Q: How much training do you provide for the LIS, and is extended support available after the training cycle?

A: When we train new users on the LIS, we like to take a more organic approach. Doing a full rundown of the system gives users a lot of information at once, and it is hard to remember and learn this way. Instead, we like to do more targeted training while the system is being deployed. This way, we can define similar functions together and then move on to other functions.

We also provide ongoing lab support when initial training is complete. The purpose of ongoing support is not only to help solve problems, but also to really understand the goals of the laboratory and help ensure they have the solutions in place to achieve those goals.
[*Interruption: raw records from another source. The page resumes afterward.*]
-- ==== Sys2Proof/Safety.lean ====
section
/-! DEFINITION. What the statements call a safe step: it answers a next state; what a command leaves unchanged; and the limits
that the hub keeps. -/

namespace Sys2Proof.Machine

/-- A command or a step ends in a next state: no fault and no refusal. -/
def Completes (r : Host.Outcome State Fault Refusal) : Prop := ∃ t, r = .next t

/-- A command answers a next state with a property. -/
def Runs (c : Instr) (s : State) (P : State → Prop) : Prop := ∃ t, exec c s = .next t ∧ P t

/-- A command answers a next state that differs in one slice at most, with a property of that slice. -/
def RunsOn (c : Instr) (s : State) (sl : SliceId) (P : Slice → Prop) : Prop :=
  ∃ y, exec c s = .next (s.setSlice sl y) ∧ P y

/-- A command answers a next state that differs in the hub at most, with a property of the hub. -/
def RunsHub (c : Instr) (s : State) (P : Hub → Prop) : Prop := ∃ h, exec c s = .next { s with hub := h } ∧ P h

/-- A command answers a next state that differs in one slice at most and in the messages that its twin receives, with a
property of the slice and of what it sends. -/
def RunsPair (c : Instr) (s : State) (sl : SliceId) (P : Slice → List TwinMsg → Prop) : Prop :=
  ∃ y ms, exec c s = .next ((s.setSlice sl y).deliver (twin sl) ms) ∧ P y ms

/-- Every register but those listed reads as before. -/
def RegsBut (x y : Slice) (ks : List (Nat × Nat)) : Prop :=
  ∀ b o, o < 0x100000 → (b, o) ∉ ks → regGet y b o = regGet x b o

/-- A slice differs from another in registers only, and only in those listed. -/
def RegsOnlyBut (x y : Slice) (ks : List (Nat × Nat)) : Prop := (∃ r, y = x.setRegs r) ∧ RegsBut x y ks

/-- Every word of the on-die tables but those listed reads as before: table, index, word. -/
def TabsBut (x y : Slice) (ks : List (Nat × Nat × Nat)) : Prop :=
  ∀ t i w, i < 2 ^ 24 → w < 64 → (t, i, w) ∉ ks → tabGet y t i w = tabGet x t i w

/-- Every byte of DRAM outside a span, an offset and a length, reads as before. -/
def DramBut (x y : Slice) (off n : Nat) : Prop := ∀ o, o < off ∨ off + n ≤ o → sGet 0 y.dram o = sGet 0 x.dram o

/-- A counter of 64 bits has advanced. -/
def Counted (x y : Slice) (blk off n : Nat) : Prop := pairGet y blk off = (pairGet x blk off + n) % 2 ^ 64

/-- The two words of a counter of 64 bits. -/
def pairKeys (blk off : Nat) : List (Nat × Nat) := [(blk, off), (blk, off + 4)]

/-- A span of DRAM offsets lies outside mirrored core memory (R404). -/
def Unmirrored (x : Slice) (off n : Nat) : Prop := mirrored x = false ∨ off + n ≤ coreOff x ∨ coreOff x + 2 ^ 31 ≤ off

/-- A slice's DRAM words of a span read without an error, and lie outside mirrored core memory (R401, R404). -/
def PlainDram (x : Slice) (addr n : Nat) : Prop :=
  mapped addr n = true ∧ Unmirrored x (addr - dramBase) n ∧ poisoned x (addr - dramBase) n = false

/-- The registers that raising a cause may change: the pending word, and the count of merged raises (R416). -/
def raiseKeys (blk cause : Nat) : List (Nat × Nat) :=
  [(kICN, 0x800 + 4 * ((blk * 16 + cause) / 32)), (kICN, 0x2000), (kICN, 0x2004)]

/-- The registers in which a DRAM port counts what it moved (R394, R395). -/
def portKeys (wr : Bool) (port : Nat) : List (Nat × Nat) := pairKeys kDRC ((if wr then 0x2068 else 0x2028) + 8 * port)

/-- The registers that an uncorrectable read may change (R401). -/
def ueKeys : List (Nat × Nat) := (kDRC, 0x148) :: pairKeys kDRC 0x140 ++ pairKeys kDRC 0x2008 ++ raiseKeys kDRC 0

/-- A slice differs from another in what DRAM ports counted and in the ranks they woke only (R394, R400). -/
def PortsMoved (x y : Slice) (ks : List (Nat × Nat)) : Prop :=
  y = { x with regs := y.regs, drcPart := y.drcPart, rankDown := y.rankDown } ∧ RegsBut x y ks

/-- A fault of a class below LOST has been logged (R469, R471): its entry takes the head slot of a log that has room, its class
counts it, and the hub hears of it unless it is SOFT. -/
def LogOf (x y : Slice) (cls blk unit code detail : Nat) : Prop :=
  let k := fltHead x
  let w := w32 (2 ^ 31 + cls * 2 ^ 28 + blk * 2 ^ 16 + unit * 2 ^ 8 + code)
  (fltCount x < 512 → regGet y kFLT (0x4000 + 16 * k) = w ∧ regGet y kFLT (0x4004 + 16 * k) = w32 (secOf (baseNow x 0))
    ∧ regGet y kFLT (0x4008 + 16 * k) = w32 (nsOf (baseNow x 0)) ∧ regGet y kFLT (0x400C + 16 * k) = w32 detail
    ∧ fltCount y = fltCount x + 1 ∧ fltHead y = (k + 1) % 512)
  ∧ Counted x y kFLT (0x1008 + 8 * cls) 1
  ∧ y.toHub = x.toHub ++ (if cls = 0 then [] else [⟨8, d64 (w.toNat * 2 ^ 32 + detail % 2 ^ 32), some (w, w32 detail)⟩])

/-- Every register outside the fault log and the interrupt controller but those listed reads as before. -/
def RegsButLog (x y : Slice) (ks : List (Nat × Nat)) : Prop :=
  ∀ b o, o < 0x100000 → b ≠ kFLT → b ≠ kICN → (b, o) ∉ ks → regGet y b o = regGet x b o

/-- An operation of a REQUEST is in turn: the session runs the REQUEST, and its target, a slice that is ACTIVE or the hub
(`none`), can carry the operation out (R90, R93). -/
def OpTurn (s : State) (ses : Nat) (tgt : Option SliceId) (t : Session) (r : HraRun) (op : HraOp) (rest : List HraOp) : Prop :=
  s.hub.session ses = some t ∧ t.run = some r ∧ r.ops = op :: rest
  ∧ match tgt with
    | some sl => t.target = sl.val ∧ (s.slice sl).on = true ∧ (s.slice sl).move = .none ∧ pwCur (s.slice sl) = 0
    | none => t.target = 8

/-- An HRA frame of a type arrives at the engine of a target by its VLAN, while the hub answers (R80, R87). -/
def Arrives (s : State) (eng type : Nat) (f : Bytes) : Prop :=
  s.hub.answers = true ∧ isHra f = true ∧ hraKind (hraPart f) = type ∧ s.hub.mgtTarget f = some eng

/-- A frame of a type arrives in a session of its engine, with a tag that verifies (R86, R87). -/
def InSession (s : State) (type : Nat) (f : Bytes) (t : Session) : Prop :=
  Arrives s t.target type f ∧ hraFormed (hraPart f) = true ∧ s.hub.session (hraSes (hraPart f)) = some t
  ∧ hraTagOk t.hostKey (hraPart f) = true

/-- A frame of the hub's in a session, as it goes out to the host (R80, R87). -/
def sessionOut (h : Hub) (t : Session) (f : HraFrame) : Nat × Bytes :=
  (t.target, etherHra t.mac (h.targetVlan t.target) (f.bytes (some t.hubKey)))

/-- A frame of the hub's outside a session, as it goes out to the sender of another (R87). -/
def plainOut (h : Hub) (n : Nat) (f : Bytes) (g : HraFrame) : Nat × Bytes :=
  (n, etherHra (srcMac f) (h.targetVlan n) (g.bytes none))

/-- A state in which an operation has ended with reply data and further operations of its REQUEST remain. -/
def opDone (s : State) (ses : Nat) (r : HraRun) (rest : List HraOp) (d : Bytes) : State :=
  s.modHub (·.modSession ses fun u => { u with run := some { r with ops := rest, done := r.done + 1, data := r.data ++ d } })

/-- A state in which a REQUEST has ended with a status and an index, none waiting behind it: the reply is sent and kept. -/
def opEnded (s : State) (ses : Nat) (r : HraRun) (status index : Byte) : State :=
  (s.modHub (·.modSession ses fun t => { t with run := none })).modHub (·.reply ses r.seq r.tag status r.done (index :: r.data))

/-- An access reaches one implemented register of a started slice, with no rule of PRF, TSK or ICN in the way, in a block with
no command of its own for the offset (SELECT, SLC_RST, SLC_BOOT, _CTL). -/
def Reaches (x : Slice) (req : Requester) (mode : Priv) (addr : Word) (blk off : Nat) (r : RegRow) : Prop :=
  x.on = true ∧ inRegSpace addr.toNat = true ∧ regAt x (addr.toNat - 0x40000000) = some (blk, off, r)
  ∧ ¬(blk = kPRF ∧ (req = .hra ∨ mode = .u)) ∧ tskForeign req blk off = false ∧ claimReg blk off = none ∧ off ≠ 4
  ∧ ¬(blk = kSRG ∧ 0x1800 ≤ off ∧ off < 0x1840) ∧ ¬(blk = kSLC ∧ (off = 0x130 ∨ off = 0x140))

/-- A thread of a slice that forwards, as it runs once its input image is there, issues one instruction next (R260, R284,
R290). -/
def TwReady (s : State) (sl : SliceId) (th : Thread) (op : Nat) (f : TwFields) (t : ThreadSt) : Prop :=
  (s.slice sl).alive = true ∧ blkState (s.slice sl) kDMK = 1 ∧ reloading (s.slice sl) kDMK = false
  ∧ ((s.slice sl).threads.find? (·.th = th.val)).bind (runningThread (s.slice sl)) = some t ∧ t.ended = false ∧ nextWord (s.slice sl) t = some (twWord op f)

/-- A thread as its instruction finds it: the first slot of a bundle takes the values that both slots read (R292). -/
def ThreadSt.atIssue (t : ThreadSt) : ThreadSt := if t.slot = 0 then { t with snap := ⟨t.g, t.f, t.p⟩ } else t

/-- A slice after a bundle has been counted: the first slot counts it (R284). -/
def BundleCounted (x y : Slice) (t : ThreadSt) : Prop :=
  (t.slot ≠ 0 → y = x)
  ∧ (t.slot = 0 → (∃ r, y = x.setRegs r) ∧ Counted x y kDMK 0x2008 1
      ∧ ∀ b o, o < 0x100000 → b ≠ kPRF → b ≠ kICN → (b, o) ∉ pairKeys kDMK 0x2008 → regGet y b o = regGet x b o)

/-- A command issues an instruction of a thread: `z` is the slice with the bundle counted, and the instruction leaves the
thread `u` and the slice `y`, after which the thread goes on to its second slot or ends its bundle. -/
def TwRuns (c : Instr) (s : State) (sl : SliceId) (t : ThreadSt) (P : ThreadSt → Slice → Slice → Prop) : Prop :=
  ∃ u z y, exec c s = .next (s.setSlice sl (setThread y (if u.slot = 0 then { u with slot := 1 } else endBundle u)))
    ∧ BundleCounted (s.slice sl) z t ∧ P u z y

/-- A thread has written a value to a destination register: code 0 and codes 16 to 21 discard writes, and so does every F
register of a stateless packet (R287). -/
def WritesReg (t u : ThreadSt) (d : BitVec 5) (v : Dword) : Prop :=
  if d.toNat = 0 ∨ (16 ≤ d.toNat ∧ d.toNat < 22) ∨ (16 ≤ d.toNat ∧ t.idx = none) then u = t
  else if d.toNat < 16 then
    u = { t with g := u.g } ∧ ∀ j, u.g[j]? = if j = d.toNat ∧ j < t.g.length then some v else t.g[j]?
  else u = { t with f := u.f } ∧ ∀ j, u.f[j]? = if j = d.toNat - 16 ∧ j < t.f.length then some v else t.f[j]?

/-- Nothing waits in front of the ingress pipelines or in them. -/
def Quiet (x : Slice) : Prop := x.win = [] ∧ x.fifo = []

/-- A session's number and target. -/
def sesKey (s : Session) : Nat × Nat := (s.id, s.target)

/-- The limits of the hub: 16 anchor slots (R78), 64 sessions and 4 per target (R86), 256 events per target (R96), eight
slices (R6) and nine NVM staging sets (R491). -/
structure Hub.Limits (h : Hub) : Prop where
  anchors : h.anchors.length ≤ 16
  sessions : h.sessions.length ≤ 64
  perTarget : ∀ n, (h.sessions.filter (·.target = n)).length ≤ 4
  slices : h.slices.length = 8
  sets : h.nvmSets.length = 9
  events : ∀ t ∈ h.slices, t.events.length ≤ 256
  hubEvents : h.hubTgt.events.length ≤ 256

end Sys2Proof.Machine
end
For example, when a lab contacts us for help with a problem, they often realize that solving that specific issue doesn’t necessarily allow them to accomplish what they were hoping to do. When you support the lab, there is a back-and-forth process to understand the goal and develop the solution. We want to empower the laboratory, and our lab support is designed to do that into the future.

Q: How does Comp Pro Med decide which improvements to make to Polytech LIS?

A: First, we rely on feedback from labs. There is always something new they will need, or some burgeoning area of the lab that we weren’t aware of—maybe a behind-the-scenes change to billing processes—that requires a new feature.

We also stay up-to-date on emerging trends in the laboratory and testing space. For example, pharmacogenomics is becoming more commonplace, and since we have been watching this since it first emerged, we have solutions already in development. Watching new trends emerge, then thinking it through as to how it relates to the lab, is a large part of how we develop Polytech for the future.